Copy word for word, please, the lines of the entries below running from the one containing "dueAt (portThere s g p) (rxHead" to the one containing "none => none", both ends included.

*** Opening of Records supplied ***

/-- HEALTH follows from what stands: 0x2 after an exhausted spare or while a fault awaits repair, else 0x1 with a spare in use or a room retired (10 R298). -/
def settleHealth (s : State) : State :=
  if s.health.gone then setHealth 2 s
  else if s.health.repairs.isEmpty = false ∨ s.health.attribs.isEmpty = false then setHealth 2 s
  else if s.health.spareOn then setHealth 1 s
  else setHealth 0 s

/-- The effect of PORT_LOSS: LOST is set and the port fails; a standby of the same peer takes its lane from its next BEAT_MARK; a swap of the lane is
cancelled; the loss is attributed to the port (14 R429, R431, 17 R487, R495). A lane lost with no standby leaves its bundle to BUNDLE_CHANGE (14 R430). The code of
a lane loss is not stated: the record holds a free value (log 28). -/
def portLossEff (s : State) (g p : Nat) : State :=
  let x := portOf s g p
  let t := raiseInt 1 (modPort g p (fun x => enter s 7 { x with lost := true, logical := 0x1F, rate := 3, measured := false, latExcess := false }) s)
  let t := countFault 5 (26 * g + p) (Config.freeNat t.freeCtr % 65536) { t with freeCtr := t.freeCtr + 1 }
  let t := { t with links := { t.links with swaps := t.links.swaps.filter fun w => !(w.gate == g && (w.old == p || w.new == p)) } }
  if x.st = 5 then
    match standbyFor s g p with
    | some q => settleHealth (markSpare (moveLatency g x.bundle (modPort g q (fun y => enter s 5 (takeLane x y)) t)))
    | none => markExhausted true t
  else t

/-- PORT_LOSS (14 R429): a port in UP or STANDBY. -/
def execPortLoss (g p : Nat) (s : State) : Host.Outcome State Fault Refusal :=
  dueAt (portThere s g p) ((portOf s g p).st == 5 || (portOf s g p).st == 6) s (portLossEff s g p)

/-! Test loops (14 R432, R433). -/

/-- The port may be tested (14 R432). -/
def testable (x : Port) : Bool := (x.st == 0 || x.st == 1 || x.st == 7 || x.st == 6) && x.test.isNone

/-- Where a test's pattern begins is not stated: a free register that is not 0 (log 24). -/
def prbsSeed (s : State) : Nat := Config.freeNat s.freeCtr % (2 ^ 31 - 1) + 1

/-- Enter TEST. -/
def enterTest (s : State) (t : LinkTst) (x : Port) : Port :=
  enter s 8 (freshStreams { x with
    rate := t.rate, preTx := t.precode, logical := 0x1F, measured := false,
    test := some { t with running := true, since := upBeat s, prbsTx := prbsSeed s, prbsRx := prbsSeed s } })

/-- The effect of a LOOP block (14 R432). A port that asked takes a start as the peer's acceptance and a stop as its refusal; any other port takes a start
as a request, which it accepts or refuses by the same blocks, and a stop as the end of the test (log 29). -/
def loopEff (s : State) (g p : Nat) (start : Bool) (beats : Nat) : State :=
  let t := modPort g p rxPop s
  let x := portOf t g p
  match x.test with
  | some q =>
    if q.running then (if start then t else if q.mbox.isNone then modPort g p (fun x => enter s 1 { x with test := none }) t else t)
    else if start then putPort g p (enterTest s q x) { t with freeCtr := t.freeCtr + 1 }
    else
      match q.mbox with
      | some m => respond m 0x0A02 [] (putPort g p { x with test := none } t)
      | none => putPort g p { x with test := none } t
  | none =>
    if start = true ∧ testable x = true then
      putPort g p { enterTest s ⟨2, if x.rate < 3 then x.rate else 0, x.preTx, beats, none, upBeat s, true, 0, 0, 0, 0, 0, 0⟩ x with loopQ := [.loop true beats] } t
    else if start then putPort g p { x with loopQ := x.loopQ ++ [.loop false beats] } t
    else t

/-- LOOP (14 R432). -/
def execLoop (g p : Nat) (start : Bool) (beats : Nat) (s : State) : Host.Outcome State Fault Refusal :=
  dueAt (portThere s g p) (rxHead (portOf s g p) (.loop start beats)) s (loopEff s g p start beats)

/-- The test that runs on a port and has lasted its BEATS. -/
def testDone (s : State) (g p : Nat) : Option LinkTst :=
  match (portOf s g p).test with
  | some q => if q.running = true ∧ q.since + q.beats ≤ upBeat s then some q else none
  | none => none

/-- What the checker of a test counted (14 R433); whether codeword lock was lost the command says. -/
def testCounts (q : LinkTst) (lockLost : Bool) : LinkTestResult := ⟨q.blocks % 2 ^ 64, q.bad % 2 ^ 64, q.fixed % 2 ^ 64, q.unc % 2 ^ 32, lockLost⟩

/-- LINK_TEST_END is due: the test has lasted its BEATS, and the result names what its checker counted. -/
def testEndReady (s : State) (g p : Nat) (r : LinkTestResult) : Bool :=
  match testDone s g p with
  | some q => q.mbox.isNone || r == testCounts q r.lockLost
  | none => false

/-- The effect of LINK_TEST_END: the response, and the port returns to DETECT (14 R432, R433). -/
def linkTestEndEff (s : State) (g p : Nat) (r : LinkTestResult) : State :=
  match testDone s g p with
  | none => s
  | some q =>
    let t := modPort g p (fun x => enter s 1 { x with test := none, rate := 3 }) s
    match q.mbox with
    | some m => respond m 0 [(0x08, 8, r.blocks), (0x10, 8, r.badBlocks), (0x18, 8, r.corrected), (0x20, 4, r.uncorrectable), (0x24, 1, if r.lockLost then 1 else 0)] t
    | none => t

/-- LINK_TEST_END (14 R433). -/
def execLinkTestEnd (g p : Nat) (r : LinkTestResult) (s : State) : Host.Outcome State Fault Refusal :=
  dueAt (portThere s g p) (testEndReady s g p r) s (linkTestEndEff s g p r)

/-- A far-end test that waits for its peer 64 beats or more. -/
def noPeer (s : State) (g p : Nat) : Bool :=
  match (portOf s g p).test with
  | some q => !q.running && decide (q.since + 64 ≤ upBeat s)
  | none => false

/-- The effect of LINK_NO_PEER: the command is refused (14 R432). -/
def linkNoPeerEff (s : State) (g p : Nat) : State :=
  match (portOf s g p).test with
  | some q =>
    (match q.mbox with
      | some m => respond m 0x0A03 [] (modPort g p (fun x => { x with test := none }) s)
      | none => modPort g p (fun x => { x with test := none }) s)
  | none => s

/-- LINK_NO_PEER (14 R432). -/
def execLinkNoPeer (g p : Nat) (s : State) : Host.Outcome State Fault Refusal :=
  dueAt (portThere s g p) (noPeer s g p) s (linkNoPeerEff s g p)

/-- EYE_MARGIN_REPORT (17 R485): the lane's vertical eye margin in mV. -/
def execEyeMarginReport (g p mv : Nat) (s : State) : Host.Outcome State Fault Refusal :=
  dueAt (portThere s g p) true s (modPort g p (fun x => { x with eye := some mv }) s)

end Sys2Proof.Machine
end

*** Close of Records supplied ***

**Exercise solution**
  dueAt (portThere s g p) (rxHead (portOf s g p) (.loop start beats)) s (loopEff s g p start beats)

/-- The test that runs on a port and has lasted its BEATS. -/
def testDone (s : State) (g p : Nat) : Option LinkTst :=
  match (portOf s g p).test with
  | some q => if q.running = true ∧ q.since + q.beats ≤ upBeat s then some q else none
  | none => none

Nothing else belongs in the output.